Work instruction
Locate, in the data below, the line that contains "rw [hsplit, F32.magOf_add hqr hr] at hval" and the line that contains "above 1. -/"; reproduce exactly those two lines and every line between them, nothing more.
=== Record set ===
/-- TRIG puts every field in its range, whatever the voice, the parameters and the velocity hold. -/
theorem trig_inRange (m : MasterParams) (p : SlotParams) (i : Slot) (vel : F32) (v : Voice) :
    (trig N sr m p i vel v).InRange := by
  obtain ⟨hamp, hpitch, hdecay⟩ := trigHumanize_within p.humanize (trigVelocity N m.velocityCurve vel (trigStart v))
  obtain ⟨hcoef, hcoefLt⟩ := poleCoef_within hN hsr (decayTau_within p.decayMs hdecay)
  have hexponent : F32.Within Lit.c0_5 Lit.c1_5 (F32.add Lit.c0_5 (clamp01 m.velocityCurve)) :=
    F32.within_add F32.within_self (clamp01_within m.velocityCurve)
  have hvelocity : F32.Within Lit.c0 Lit.c1 (shapedVelocity N m.velocityCurve vel) :=
    pow_within hN (clamp01_within vel) hexponent
  have hstart : (trigHumanize p.humanize (trigVelocity N m.velocityCurve vel (trigStart v))) =
      { (trigHumanize p.humanize (trigVelocity N m.velocityCurve vel (trigStart v))) with
        active := true, envelope := Lit.c1, noiseLowpass := Lit.c0
        velocity := shapedVelocity N m.velocityCurve vel } := by
    rw [trigHumanize_eq]
    rfl
  rw [trig]
  generalize trigHumanize p.humanize (trigVelocity N m.velocityCurve vel (trigStart v)) = w at *
  rw [hstart]
  exact {
    envelope := one_within_unit
    active := fun _ => by show F32.le Config.envFloor Lit.c1 = true; decide
    decayCoef := ⟨hcoef.1, hcoefLt⟩
    velocity := hvelocity
    noiseLowpass := zero_absLe_lowpass
    oscPhase := zero_in_turn
    baseFreq := clamp_within (by decide) _
    humanAmp := hamp
    humanPitch := hpitch
    humanDecayMul := hdecay }

/-- VPROC keeps the ranges: a hit that ends leaves an inactive voice with envelope `+0.0`, one that goes on renders on
the decayed envelope. -/
theorem vproc_inRange (p : SlotParams) (k : Kind) {v : Voice} (hv : v.InRange) : (vproc N sr p k v).1.InRange := by
  cases ha : v.active
  case false => rwa [vproc_inactive N sr p k ha]
  case true =>
    rcases vproc_active_cases N sr p k ha with h | ⟨hfloor, h⟩ <;> rw [h]
    · exact { hv with
        envelope := zero_within_unit
        active := fun h => by simp at h }
    · have hdecay := decayed_within hv.envelope ⟨hv.decayCoef.1, F32.le_of_lt hv.decayCoef.2⟩
      have henv : F32.Within Lit.c0 Lit.c1 (decayed v) := ⟨hdecay.1, F32.le_trans hdecay.2 hv.envelope.2⟩
      have hle : F32.le Config.envFloor (decayed v) = true :=
        F32.le_of_not_lt (F32.le_iff.mp henv.1).2.1 (by decide) (Bool.eq_false_iff.mp hfloor)
      have hdecayed : ({ v with envelope := decayed v } : Voice).InRange :=
        { hv with envelope := henv, active := fun _ => hle }
      exact (render_rendered hN hsr p hdecayed henv k).1

end

/-- A voice silenced by a rate change is in its ranges. -/
theorem silenced_inRange {v : Voice} (hv : v.InRange) : (silenced v).InRange :=
  { hv with
    envelope := zero_within_unit
    active := fun h => by simp [silenced] at h
    noiseLowpass := zero_absLe_lowpass
    oscPhase := zero_in_turn }

theorem Voice.reset_inRange (C : Params) (i : Slot) : (Voice.reset C i).InRange where
  envelope := zero_within_unit
  active h := by simp [Voice.reset] at h
  decayCoef := zero_in_coefficients
  velocity := zero_within_unit
  noiseLowpass := zero_absLe_lowpass
  oscPhase := zero_in_turn
  baseFreq := basePitch_within i
  humanAmp := by show F32.Within Lit.c0_85 Lit.c1_15 Lit.c1; decide
  humanPitch := by show F32.Within Lit.n3 Lit.c3 Lit.c0; decide
  humanDecayMul := by show F32.Within Lit.c0_5 Lit.c1_5 Lit.c1; decide

/-- A voice in a frame: its triggers, then one VPROC. -/
theorem framedVoice_inRange {s : State} (hsr : s.RateOk) {i : Slot} (hv : (s.voices[i]).InRange) :
    (framedVoice s i).1.InRange := by
  have hN := Config.params_admissible.num
  refine vproc_inRange hN hsr _ _ ?_
  rw [triggeredVoice]
  generalize (releasedEvents s).filter (fun e => e.slot = i) = events
  generalize s.voices[i] = v at hv ⊢
  induction events generalizing v with
  | nil => exact hv
  | cons e rest ih => exact ih _ (trig_inRange hN hsr ..)

end Sys2Proof.Machine

end

section
/-! PROOFS. The mixer and the master bus in their ranges (42_voicebank.md R183, 43_masterbus.md R192 to R198): the sums,
the compressor's follower and gain, the delay lines and the frame's two samples. -/

namespace Sys2Proof

/-! ### Sums by magnitudes -/

section

variable {x y : F32}

/-- A sum is no larger than a representable bound on the sum of the magnitudes. -/
theorem F32.mag_add_le {q r : Nat} (hx : F32.isFinite x = true) (hy : F32.isFinite y = true)
    (h : F32.mag x + F32.mag y ≤ r * 2 ^ q) (hr : r < 2 ^ 24) (hq : q ≤ 253) :
    F32.isFinite (F32.add x y) = true ∧ F32.mag (F32.add x y) ≤ r * 2 ^ q := by
  obtain ⟨hinf, hmag⟩ := F32.magOf_roundMag_of_representable hr hq Nat.one_pos
  have hsum : (F32.val x + F32.val y).natAbs ≤ r * 2 ^ q := by
    have hxa := F32.val_natAbs x
    have hya := F32.val_natAbs y
    omega
  have hround : F32.low (F32.add x y) ≤ F32.roundMag (r * 2 ^ q * 1) 1 := by
    rw [F32.add_of_finite hx hy, F32.low_addFinite]
    exact F32.roundMag_mono Nat.one_pos Nat.one_pos (by omega)
  rw [F32.isFinite_iff, F32.mag_eq, ← hmag]
  exact ⟨hround.trans_lt hinf, F32.magOf_mono hround⟩

/-- A sum of `n` terms of magnitude at most `2^q` is at most `n * 2^q`: every bound on the way is representable. -/
theorem F32.foldl_add_mag_le {α : Type} {f : α → F32} {q : Nat} (hq : q ≤ 253)
    (hf : ∀ i, F32.isFinite (f i) = true ∧ F32.mag (f i) ≤ 2 ^ q) (l : List α) {n : Nat} {acc : F32}
    (hacc : F32.isFinite acc = true ∧ F32.mag acc ≤ n * 2 ^ q) (hn : n + l.length < 2 ^ 24) :
    F32.isFinite (l.foldl (fun a i => F32.add a (f i)) acc) = true ∧
    F32.mag (l.foldl (fun a i => F32.add a (f i)) acc) ≤ (n + l.length) * 2 ^ q := by
  induction l generalizing n acc with
  | nil => exact hacc
  | cons i rest ih =>
    obtain ⟨haf, ham⟩ := hacc
    obtain ⟨hif, him⟩ := hf i
    rw [List.length_cons] at hn
    have hsum : F32.mag acc + F32.mag (f i) ≤ (n + 1) * 2 ^ q := by
      rw [Nat.add_mul, Nat.one_mul]
      exact Nat.add_le_add ham him
    have h := ih (F32.mag_add_le haf hif hsum (by omega) hq) (by omega)
    rwa [Nat.add_assoc, Nat.add_comm 1] at h

theorem F32.val_of_within_unit (hx : F32.Within Lit.c0 Lit.c1 x) :
    F32.isFinite x = true ∧ 0 ≤ F32.val x ∧ F32.val x ≤ 2 ^ 149 := by
  have hone : F32.val Lit.c1 = 2 ^ 149 := by decide +kernel
  have hxf := F32.isFinite_of_within (by decide) (by decide) hx
  rw [← hone]
  exact ⟨hxf, (F32.le_iff_val (by decide) hxf).mp hx.1, (F32.le_iff_val hxf (by decide)).mp hx.2⟩

/-- Sixteen times a value in [0, 1] is exact. -/
theorem F32.val_mul_sixteen (hx : F32.Within Lit.c0 Lit.c1 x) :
    F32.isFinite (F32.mul x Lit.c16) = true ∧ F32.val (F32.mul x Lit.c16) = 16 * F32.val x := by
  obtain ⟨hxf, hx0, -⟩ := F32.val_of_within_unit hx
  have hlow : F32.low x ≤ F32.low Lit.c1 := F32.low_le_of_within_of_neg_le hx
  have hone : F32.low Lit.c1 = 127 * 2 ^ 23 := by decide
  have hsixteen : F32.val Lit.c16 = 2 ^ 4 * 2 ^ 149 := by decide +kernel
  have hval : F32.val x = (F32.magOf (F32.low x) : Nat) := by
    rw [← F32.mag_eq, ← F32.val_natAbs]
    omega
  obtain ⟨q, r, hsplit, hqr, hr⟩ := F32.split_low (F32.low x)
  rw [hsplit, F32.magOf_add hqr hr] at hval
  have hprod : F32.val x * F32.val Lit.c16 = (r * 2 ^ (q + 4) : Nat) * 2 ^ 149 := by
    rw [hval, hsixteen, pow_add]
    push_cast
    ring
  obtain ⟨hf, hv⟩ := F32.val_mul_exact hxf (by decide) hprod hr (by omega)
  refine ⟨hf, hv.trans ?_⟩
  rw [hval, pow_add]
  push_cast
  ring

/-- The weights `k` and `1 - k`, the second rounded, add up to no more than half a unit above 1. -/
theorem F32.val_weights_le {k : F32} (hk : F32.Within Lit.c0 Lit.c1 k) :
    F32.val k + F32.val (F32.sub Lit.c1 k) ≤ 2 ^ 149 + 2 ^ 125 := by
  obtain ⟨hkf, hk0, hk1⟩ := F32.val_of_within_unit hk
  have hone : F32.val Lit.c1 = 2 ^ 149 := by decide +kernel
  obtain ⟨-, hup, -⟩ := F32.val_add_error (e := 125) (x := Lit.c1) (by decide) ((F32.isFinite_neg k).trans hkf)
    (by rw [F32.val_neg]; omega) (by decide)
  rw [F32.val_neg] at hup
  unfold F32.sub
  omega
===
Solution for this exercise
  rw [hsplit, F32.magOf_add hqr hr] at hval
  have hprod : F32.val x * F32.val Lit.c16 = (r * 2 ^ (q + 4) : Nat) * 2 ^ 149 := by
    rw [hval, hsixteen, pow_add]
    push_cast
    ring
  obtain ⟨hf, hv⟩ := F32.val_mul_exact hxf (by decide) hprod hr (by omega)
  refine ⟨hf, hv.trans ?_⟩
  rw [hval, pow_add]
  push_cast
  ring

/-- The weights `k` and `1 - k`, the second rounded, add up to no more than half a unit above 1. -/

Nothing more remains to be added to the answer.